Your goal: Below is a listing from which only part is wanted; return exactly the lines from the one with "byte is always emitted. -/" up to and including the one with "rw [State.memWrite_mem, this, Memory.read_write]".

======== Data listing ========

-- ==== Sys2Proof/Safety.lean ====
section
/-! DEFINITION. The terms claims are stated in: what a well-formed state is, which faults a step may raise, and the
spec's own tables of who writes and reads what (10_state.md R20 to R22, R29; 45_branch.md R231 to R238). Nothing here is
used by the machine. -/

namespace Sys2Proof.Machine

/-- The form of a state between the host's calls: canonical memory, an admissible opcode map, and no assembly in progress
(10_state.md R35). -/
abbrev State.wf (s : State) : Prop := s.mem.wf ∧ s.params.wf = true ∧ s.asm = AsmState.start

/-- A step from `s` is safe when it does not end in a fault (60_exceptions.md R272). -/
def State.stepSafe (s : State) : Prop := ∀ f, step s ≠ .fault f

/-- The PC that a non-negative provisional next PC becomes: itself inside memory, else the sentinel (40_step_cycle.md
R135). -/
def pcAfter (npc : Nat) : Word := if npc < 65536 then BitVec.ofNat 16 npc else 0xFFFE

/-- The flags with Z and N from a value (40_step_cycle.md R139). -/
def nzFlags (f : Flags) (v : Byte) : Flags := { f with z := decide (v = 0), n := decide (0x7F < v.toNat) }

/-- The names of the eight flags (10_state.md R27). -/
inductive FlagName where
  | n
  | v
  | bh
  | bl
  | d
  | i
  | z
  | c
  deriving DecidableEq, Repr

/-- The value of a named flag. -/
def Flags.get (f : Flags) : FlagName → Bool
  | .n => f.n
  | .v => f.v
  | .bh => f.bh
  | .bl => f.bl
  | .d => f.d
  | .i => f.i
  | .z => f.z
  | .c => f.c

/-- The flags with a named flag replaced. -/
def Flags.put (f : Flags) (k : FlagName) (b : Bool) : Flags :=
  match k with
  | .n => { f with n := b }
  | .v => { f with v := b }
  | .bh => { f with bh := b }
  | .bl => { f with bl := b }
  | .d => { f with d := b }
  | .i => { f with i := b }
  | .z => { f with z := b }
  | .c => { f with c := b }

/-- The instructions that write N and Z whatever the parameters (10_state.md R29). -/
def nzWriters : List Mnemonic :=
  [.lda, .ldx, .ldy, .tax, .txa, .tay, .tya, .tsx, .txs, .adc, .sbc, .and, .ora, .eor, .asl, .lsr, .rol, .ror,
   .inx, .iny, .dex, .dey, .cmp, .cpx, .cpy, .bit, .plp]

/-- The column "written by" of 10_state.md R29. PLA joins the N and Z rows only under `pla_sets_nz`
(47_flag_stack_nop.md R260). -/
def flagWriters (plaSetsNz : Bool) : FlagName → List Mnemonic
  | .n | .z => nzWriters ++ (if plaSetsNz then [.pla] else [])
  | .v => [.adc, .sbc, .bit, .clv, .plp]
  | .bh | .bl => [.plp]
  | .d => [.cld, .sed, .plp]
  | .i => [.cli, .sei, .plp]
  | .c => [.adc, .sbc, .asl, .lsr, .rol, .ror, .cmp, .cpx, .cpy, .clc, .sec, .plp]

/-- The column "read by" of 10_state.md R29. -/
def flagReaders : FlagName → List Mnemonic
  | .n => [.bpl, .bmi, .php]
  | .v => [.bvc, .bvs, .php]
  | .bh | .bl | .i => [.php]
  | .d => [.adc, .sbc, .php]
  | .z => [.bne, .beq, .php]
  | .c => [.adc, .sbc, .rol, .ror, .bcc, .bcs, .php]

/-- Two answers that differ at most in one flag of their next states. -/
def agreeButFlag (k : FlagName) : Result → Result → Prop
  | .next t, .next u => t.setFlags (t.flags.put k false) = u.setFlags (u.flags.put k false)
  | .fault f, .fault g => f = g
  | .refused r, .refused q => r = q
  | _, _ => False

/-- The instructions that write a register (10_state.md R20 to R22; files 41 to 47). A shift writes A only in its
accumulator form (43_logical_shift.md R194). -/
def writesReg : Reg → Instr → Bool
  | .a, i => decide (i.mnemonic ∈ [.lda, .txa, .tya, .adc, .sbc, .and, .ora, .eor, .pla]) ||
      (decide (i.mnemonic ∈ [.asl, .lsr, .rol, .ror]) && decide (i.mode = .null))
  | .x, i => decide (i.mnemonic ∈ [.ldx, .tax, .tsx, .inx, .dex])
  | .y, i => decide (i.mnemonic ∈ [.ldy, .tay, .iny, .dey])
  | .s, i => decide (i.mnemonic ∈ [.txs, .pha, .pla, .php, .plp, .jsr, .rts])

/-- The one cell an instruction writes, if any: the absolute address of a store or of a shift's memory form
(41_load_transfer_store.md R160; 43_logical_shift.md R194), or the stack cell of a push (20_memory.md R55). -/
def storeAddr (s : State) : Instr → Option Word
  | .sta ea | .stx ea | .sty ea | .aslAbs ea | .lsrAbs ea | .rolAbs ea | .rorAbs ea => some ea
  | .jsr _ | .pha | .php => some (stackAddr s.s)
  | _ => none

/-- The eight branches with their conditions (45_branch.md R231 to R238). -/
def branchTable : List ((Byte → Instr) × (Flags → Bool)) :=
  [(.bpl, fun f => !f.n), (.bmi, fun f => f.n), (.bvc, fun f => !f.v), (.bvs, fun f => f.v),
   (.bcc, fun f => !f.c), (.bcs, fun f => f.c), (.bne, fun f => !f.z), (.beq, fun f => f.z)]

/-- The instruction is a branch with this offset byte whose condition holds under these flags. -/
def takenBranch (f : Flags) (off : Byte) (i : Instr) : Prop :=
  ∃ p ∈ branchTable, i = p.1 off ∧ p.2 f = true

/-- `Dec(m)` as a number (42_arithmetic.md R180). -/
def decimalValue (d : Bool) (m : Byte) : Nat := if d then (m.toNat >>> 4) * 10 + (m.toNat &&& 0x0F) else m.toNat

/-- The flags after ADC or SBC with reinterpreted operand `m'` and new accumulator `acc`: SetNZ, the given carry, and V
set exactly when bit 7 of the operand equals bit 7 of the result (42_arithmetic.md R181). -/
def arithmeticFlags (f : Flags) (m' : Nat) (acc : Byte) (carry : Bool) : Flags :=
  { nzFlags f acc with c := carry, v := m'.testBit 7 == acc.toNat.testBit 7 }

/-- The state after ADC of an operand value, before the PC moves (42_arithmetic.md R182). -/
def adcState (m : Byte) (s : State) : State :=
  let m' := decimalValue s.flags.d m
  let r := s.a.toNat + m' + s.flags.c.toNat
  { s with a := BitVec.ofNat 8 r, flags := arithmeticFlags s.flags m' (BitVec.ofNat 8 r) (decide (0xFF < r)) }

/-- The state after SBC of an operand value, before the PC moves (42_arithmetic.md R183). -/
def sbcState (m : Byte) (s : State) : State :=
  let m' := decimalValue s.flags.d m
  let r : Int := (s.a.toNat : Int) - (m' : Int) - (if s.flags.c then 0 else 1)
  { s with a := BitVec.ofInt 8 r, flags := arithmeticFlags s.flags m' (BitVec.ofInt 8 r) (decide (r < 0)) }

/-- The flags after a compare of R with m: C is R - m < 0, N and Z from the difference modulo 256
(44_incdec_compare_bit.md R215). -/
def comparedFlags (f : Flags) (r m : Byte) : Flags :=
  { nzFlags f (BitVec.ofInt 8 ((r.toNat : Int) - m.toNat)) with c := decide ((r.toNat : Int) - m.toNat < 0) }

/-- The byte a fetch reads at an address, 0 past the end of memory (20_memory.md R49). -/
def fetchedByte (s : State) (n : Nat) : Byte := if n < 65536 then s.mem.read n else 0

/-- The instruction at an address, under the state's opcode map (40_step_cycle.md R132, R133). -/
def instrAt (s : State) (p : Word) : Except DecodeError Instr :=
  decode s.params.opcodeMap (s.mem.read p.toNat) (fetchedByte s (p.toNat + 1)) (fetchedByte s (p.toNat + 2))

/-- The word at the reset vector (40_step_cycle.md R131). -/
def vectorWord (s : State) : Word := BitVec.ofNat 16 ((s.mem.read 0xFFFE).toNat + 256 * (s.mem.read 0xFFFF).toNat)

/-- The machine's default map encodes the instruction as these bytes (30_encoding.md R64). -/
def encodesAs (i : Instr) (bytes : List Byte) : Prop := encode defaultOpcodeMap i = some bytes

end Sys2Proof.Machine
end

========
======== Data listing ========

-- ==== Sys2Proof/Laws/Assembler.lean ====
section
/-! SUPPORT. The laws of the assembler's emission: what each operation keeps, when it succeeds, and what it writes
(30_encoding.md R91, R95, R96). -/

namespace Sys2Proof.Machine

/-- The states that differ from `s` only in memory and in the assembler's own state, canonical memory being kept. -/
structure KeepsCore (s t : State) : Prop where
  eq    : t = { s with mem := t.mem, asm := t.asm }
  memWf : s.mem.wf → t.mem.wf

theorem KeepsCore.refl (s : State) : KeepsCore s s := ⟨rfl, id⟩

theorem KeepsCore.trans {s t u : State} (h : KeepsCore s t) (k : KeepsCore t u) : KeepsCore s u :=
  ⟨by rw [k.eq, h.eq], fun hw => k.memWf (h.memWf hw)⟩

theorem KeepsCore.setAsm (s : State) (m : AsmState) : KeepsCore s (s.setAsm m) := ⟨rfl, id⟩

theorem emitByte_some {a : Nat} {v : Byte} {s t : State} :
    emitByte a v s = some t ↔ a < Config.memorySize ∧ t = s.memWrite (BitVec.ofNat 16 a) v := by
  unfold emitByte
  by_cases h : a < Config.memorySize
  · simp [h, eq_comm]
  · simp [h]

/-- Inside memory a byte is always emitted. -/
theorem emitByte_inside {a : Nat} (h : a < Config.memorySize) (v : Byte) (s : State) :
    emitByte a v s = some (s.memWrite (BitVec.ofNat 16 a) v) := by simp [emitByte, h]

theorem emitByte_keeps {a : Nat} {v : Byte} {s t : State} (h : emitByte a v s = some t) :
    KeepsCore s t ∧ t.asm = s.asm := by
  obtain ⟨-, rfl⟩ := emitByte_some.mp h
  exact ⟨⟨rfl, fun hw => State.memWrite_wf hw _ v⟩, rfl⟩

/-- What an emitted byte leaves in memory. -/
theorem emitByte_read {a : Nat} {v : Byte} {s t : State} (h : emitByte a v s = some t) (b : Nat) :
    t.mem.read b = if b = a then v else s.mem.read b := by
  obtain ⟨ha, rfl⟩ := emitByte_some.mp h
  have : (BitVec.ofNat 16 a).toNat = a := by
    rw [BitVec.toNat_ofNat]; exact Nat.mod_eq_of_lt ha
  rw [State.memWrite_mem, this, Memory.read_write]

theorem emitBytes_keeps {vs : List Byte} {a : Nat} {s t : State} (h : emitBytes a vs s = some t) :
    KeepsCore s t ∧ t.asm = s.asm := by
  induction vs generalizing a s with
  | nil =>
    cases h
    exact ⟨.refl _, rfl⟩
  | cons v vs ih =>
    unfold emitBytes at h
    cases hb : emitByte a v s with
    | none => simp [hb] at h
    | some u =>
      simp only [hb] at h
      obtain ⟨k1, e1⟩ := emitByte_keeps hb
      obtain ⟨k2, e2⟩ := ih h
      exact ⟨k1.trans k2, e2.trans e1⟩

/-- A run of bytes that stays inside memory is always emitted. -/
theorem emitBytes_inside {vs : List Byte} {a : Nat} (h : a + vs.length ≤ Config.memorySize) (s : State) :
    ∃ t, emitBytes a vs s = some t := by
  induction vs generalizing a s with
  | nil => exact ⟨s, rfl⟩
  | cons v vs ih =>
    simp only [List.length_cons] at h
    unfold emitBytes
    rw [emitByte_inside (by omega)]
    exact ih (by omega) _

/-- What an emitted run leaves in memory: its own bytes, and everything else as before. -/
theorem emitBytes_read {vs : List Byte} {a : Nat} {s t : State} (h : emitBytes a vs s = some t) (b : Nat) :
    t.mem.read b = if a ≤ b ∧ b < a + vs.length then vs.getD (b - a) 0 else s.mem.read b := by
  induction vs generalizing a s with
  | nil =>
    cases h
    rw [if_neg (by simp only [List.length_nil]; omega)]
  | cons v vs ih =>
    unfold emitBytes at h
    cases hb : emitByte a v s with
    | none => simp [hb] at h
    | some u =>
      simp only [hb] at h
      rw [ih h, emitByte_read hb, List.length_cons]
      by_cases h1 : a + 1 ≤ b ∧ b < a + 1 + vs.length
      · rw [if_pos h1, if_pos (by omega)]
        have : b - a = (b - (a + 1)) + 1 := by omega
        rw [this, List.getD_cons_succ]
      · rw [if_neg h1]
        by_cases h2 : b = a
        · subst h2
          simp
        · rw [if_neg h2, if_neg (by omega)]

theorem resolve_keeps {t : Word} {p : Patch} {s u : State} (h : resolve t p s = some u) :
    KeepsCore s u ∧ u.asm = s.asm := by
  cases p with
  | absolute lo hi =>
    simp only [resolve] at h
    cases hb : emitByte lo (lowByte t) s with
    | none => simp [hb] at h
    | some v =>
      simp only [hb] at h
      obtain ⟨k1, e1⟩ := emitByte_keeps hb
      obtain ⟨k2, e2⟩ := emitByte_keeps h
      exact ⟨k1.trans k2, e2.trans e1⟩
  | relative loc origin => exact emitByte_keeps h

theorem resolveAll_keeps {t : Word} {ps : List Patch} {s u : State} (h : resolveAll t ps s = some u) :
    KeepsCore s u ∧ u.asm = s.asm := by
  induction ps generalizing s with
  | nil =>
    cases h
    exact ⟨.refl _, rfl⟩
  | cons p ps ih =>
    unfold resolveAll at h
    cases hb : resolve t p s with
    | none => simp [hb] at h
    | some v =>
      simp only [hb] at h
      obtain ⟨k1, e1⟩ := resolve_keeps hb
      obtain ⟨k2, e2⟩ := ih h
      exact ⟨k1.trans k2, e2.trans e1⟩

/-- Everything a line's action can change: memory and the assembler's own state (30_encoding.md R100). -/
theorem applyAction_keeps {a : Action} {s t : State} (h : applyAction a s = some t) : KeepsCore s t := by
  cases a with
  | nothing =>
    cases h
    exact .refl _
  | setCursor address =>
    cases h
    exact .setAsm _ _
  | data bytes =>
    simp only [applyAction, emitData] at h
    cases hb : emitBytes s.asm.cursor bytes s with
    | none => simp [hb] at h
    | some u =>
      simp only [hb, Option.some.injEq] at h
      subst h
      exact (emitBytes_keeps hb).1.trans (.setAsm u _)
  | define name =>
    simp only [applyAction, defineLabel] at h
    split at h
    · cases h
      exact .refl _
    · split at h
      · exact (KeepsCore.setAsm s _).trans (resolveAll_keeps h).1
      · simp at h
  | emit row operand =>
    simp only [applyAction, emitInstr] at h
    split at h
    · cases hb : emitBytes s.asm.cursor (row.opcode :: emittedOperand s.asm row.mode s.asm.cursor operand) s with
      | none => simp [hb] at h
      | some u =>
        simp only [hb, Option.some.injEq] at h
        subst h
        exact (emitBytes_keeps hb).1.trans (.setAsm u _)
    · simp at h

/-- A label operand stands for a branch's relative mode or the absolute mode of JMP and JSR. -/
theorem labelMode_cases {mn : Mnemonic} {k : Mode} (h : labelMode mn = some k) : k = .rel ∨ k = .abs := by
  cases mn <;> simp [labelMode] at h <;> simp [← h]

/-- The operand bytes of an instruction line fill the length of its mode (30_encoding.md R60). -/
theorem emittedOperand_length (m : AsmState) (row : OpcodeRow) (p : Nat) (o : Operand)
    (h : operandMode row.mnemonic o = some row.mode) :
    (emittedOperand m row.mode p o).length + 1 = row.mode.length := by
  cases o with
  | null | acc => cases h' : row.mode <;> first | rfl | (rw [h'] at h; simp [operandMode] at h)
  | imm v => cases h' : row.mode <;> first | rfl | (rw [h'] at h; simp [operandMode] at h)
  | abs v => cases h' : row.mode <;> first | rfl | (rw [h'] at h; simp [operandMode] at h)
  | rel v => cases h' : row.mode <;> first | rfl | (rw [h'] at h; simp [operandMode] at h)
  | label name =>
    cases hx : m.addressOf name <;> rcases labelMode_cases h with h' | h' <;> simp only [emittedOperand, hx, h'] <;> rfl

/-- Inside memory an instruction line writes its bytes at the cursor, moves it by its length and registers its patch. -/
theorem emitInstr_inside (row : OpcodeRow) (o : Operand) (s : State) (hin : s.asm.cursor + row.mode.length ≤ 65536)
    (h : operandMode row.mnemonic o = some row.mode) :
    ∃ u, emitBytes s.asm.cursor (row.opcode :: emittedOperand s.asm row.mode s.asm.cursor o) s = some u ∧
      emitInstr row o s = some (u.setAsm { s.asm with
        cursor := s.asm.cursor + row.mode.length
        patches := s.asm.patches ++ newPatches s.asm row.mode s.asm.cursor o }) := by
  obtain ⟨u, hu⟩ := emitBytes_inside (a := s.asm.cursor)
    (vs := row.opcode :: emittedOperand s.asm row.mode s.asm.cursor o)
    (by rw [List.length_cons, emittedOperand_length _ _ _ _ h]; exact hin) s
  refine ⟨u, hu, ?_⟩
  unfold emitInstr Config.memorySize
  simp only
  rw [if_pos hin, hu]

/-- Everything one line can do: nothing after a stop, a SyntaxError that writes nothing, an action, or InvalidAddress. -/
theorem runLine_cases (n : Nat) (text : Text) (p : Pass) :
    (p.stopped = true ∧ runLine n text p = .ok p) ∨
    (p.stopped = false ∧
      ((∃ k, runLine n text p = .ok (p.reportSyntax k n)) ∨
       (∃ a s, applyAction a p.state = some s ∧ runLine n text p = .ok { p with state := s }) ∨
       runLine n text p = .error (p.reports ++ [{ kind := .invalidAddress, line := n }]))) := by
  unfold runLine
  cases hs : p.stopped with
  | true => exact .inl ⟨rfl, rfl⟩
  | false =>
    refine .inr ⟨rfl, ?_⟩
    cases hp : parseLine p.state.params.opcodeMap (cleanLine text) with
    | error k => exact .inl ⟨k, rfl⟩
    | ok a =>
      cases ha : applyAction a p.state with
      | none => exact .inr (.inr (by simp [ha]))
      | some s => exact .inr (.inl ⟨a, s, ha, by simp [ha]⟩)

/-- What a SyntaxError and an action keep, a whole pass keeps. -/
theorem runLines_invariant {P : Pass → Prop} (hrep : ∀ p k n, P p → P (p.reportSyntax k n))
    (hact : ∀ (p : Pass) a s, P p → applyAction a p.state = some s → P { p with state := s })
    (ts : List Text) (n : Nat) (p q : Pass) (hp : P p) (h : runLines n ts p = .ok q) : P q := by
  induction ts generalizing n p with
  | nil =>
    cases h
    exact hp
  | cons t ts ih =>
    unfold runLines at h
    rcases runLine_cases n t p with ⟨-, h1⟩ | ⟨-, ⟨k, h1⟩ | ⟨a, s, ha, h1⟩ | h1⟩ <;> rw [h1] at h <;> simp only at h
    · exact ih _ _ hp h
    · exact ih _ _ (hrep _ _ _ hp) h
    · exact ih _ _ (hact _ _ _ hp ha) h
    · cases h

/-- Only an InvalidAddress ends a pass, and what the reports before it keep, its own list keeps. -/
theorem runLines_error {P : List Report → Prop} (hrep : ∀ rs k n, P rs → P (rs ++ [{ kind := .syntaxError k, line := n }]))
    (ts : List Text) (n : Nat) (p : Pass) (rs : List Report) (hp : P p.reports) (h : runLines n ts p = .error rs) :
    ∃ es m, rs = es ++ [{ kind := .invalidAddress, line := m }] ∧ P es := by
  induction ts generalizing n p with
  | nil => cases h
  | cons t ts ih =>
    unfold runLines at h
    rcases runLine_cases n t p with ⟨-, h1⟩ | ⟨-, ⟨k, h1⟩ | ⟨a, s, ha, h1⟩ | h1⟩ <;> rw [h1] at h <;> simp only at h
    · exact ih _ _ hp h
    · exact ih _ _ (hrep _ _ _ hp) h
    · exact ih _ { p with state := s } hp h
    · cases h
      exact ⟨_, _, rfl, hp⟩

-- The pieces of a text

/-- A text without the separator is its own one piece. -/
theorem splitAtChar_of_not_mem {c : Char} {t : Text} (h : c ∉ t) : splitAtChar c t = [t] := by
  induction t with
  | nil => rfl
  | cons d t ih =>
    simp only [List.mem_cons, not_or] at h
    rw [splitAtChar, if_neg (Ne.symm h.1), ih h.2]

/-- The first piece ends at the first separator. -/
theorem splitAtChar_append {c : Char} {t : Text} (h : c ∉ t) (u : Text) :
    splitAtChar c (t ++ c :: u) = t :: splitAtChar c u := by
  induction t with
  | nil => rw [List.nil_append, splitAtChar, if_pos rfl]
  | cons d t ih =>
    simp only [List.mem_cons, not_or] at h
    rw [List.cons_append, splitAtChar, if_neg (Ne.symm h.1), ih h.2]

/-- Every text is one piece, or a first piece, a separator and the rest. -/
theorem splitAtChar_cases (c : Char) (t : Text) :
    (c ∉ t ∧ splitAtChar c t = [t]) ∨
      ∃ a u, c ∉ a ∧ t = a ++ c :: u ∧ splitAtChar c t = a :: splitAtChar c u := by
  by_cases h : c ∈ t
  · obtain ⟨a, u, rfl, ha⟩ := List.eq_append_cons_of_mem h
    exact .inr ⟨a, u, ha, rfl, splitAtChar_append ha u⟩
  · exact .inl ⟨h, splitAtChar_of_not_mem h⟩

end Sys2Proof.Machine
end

========

Result:
/-- Inside memory a byte is always emitted. -/
theorem emitByte_inside {a : Nat} (h : a < Config.memorySize) (v : Byte) (s : State) :
    emitByte a v s = some (s.memWrite (BitVec.ofNat 16 a) v) := by simp [emitByte, h]

theorem emitByte_keeps {a : Nat} {v : Byte} {s t : State} (h : emitByte a v s = some t) :
    KeepsCore s t ∧ t.asm = s.asm := by
  obtain ⟨-, rfl⟩ := emitByte_some.mp h
  exact ⟨⟨rfl, fun hw => State.memWrite_wf hw _ v⟩, rfl⟩

/-- What an emitted byte leaves in memory. -/
theorem emitByte_read {a : Nat} {v : Byte} {s t : State} (h : emitByte a v s = some t) (b : Nat) :
    t.mem.read b = if b = a then v else s.mem.read b := by
  obtain ⟨ha, rfl⟩ := emitByte_some.mp h
  have : (BitVec.ofNat 16 a).toNat = a := by
    rw [BitVec.toNat_ofNat]; exact Nat.mod_eq_of_lt ha
  rw [State.memWrite_mem, this, Memory.read_write]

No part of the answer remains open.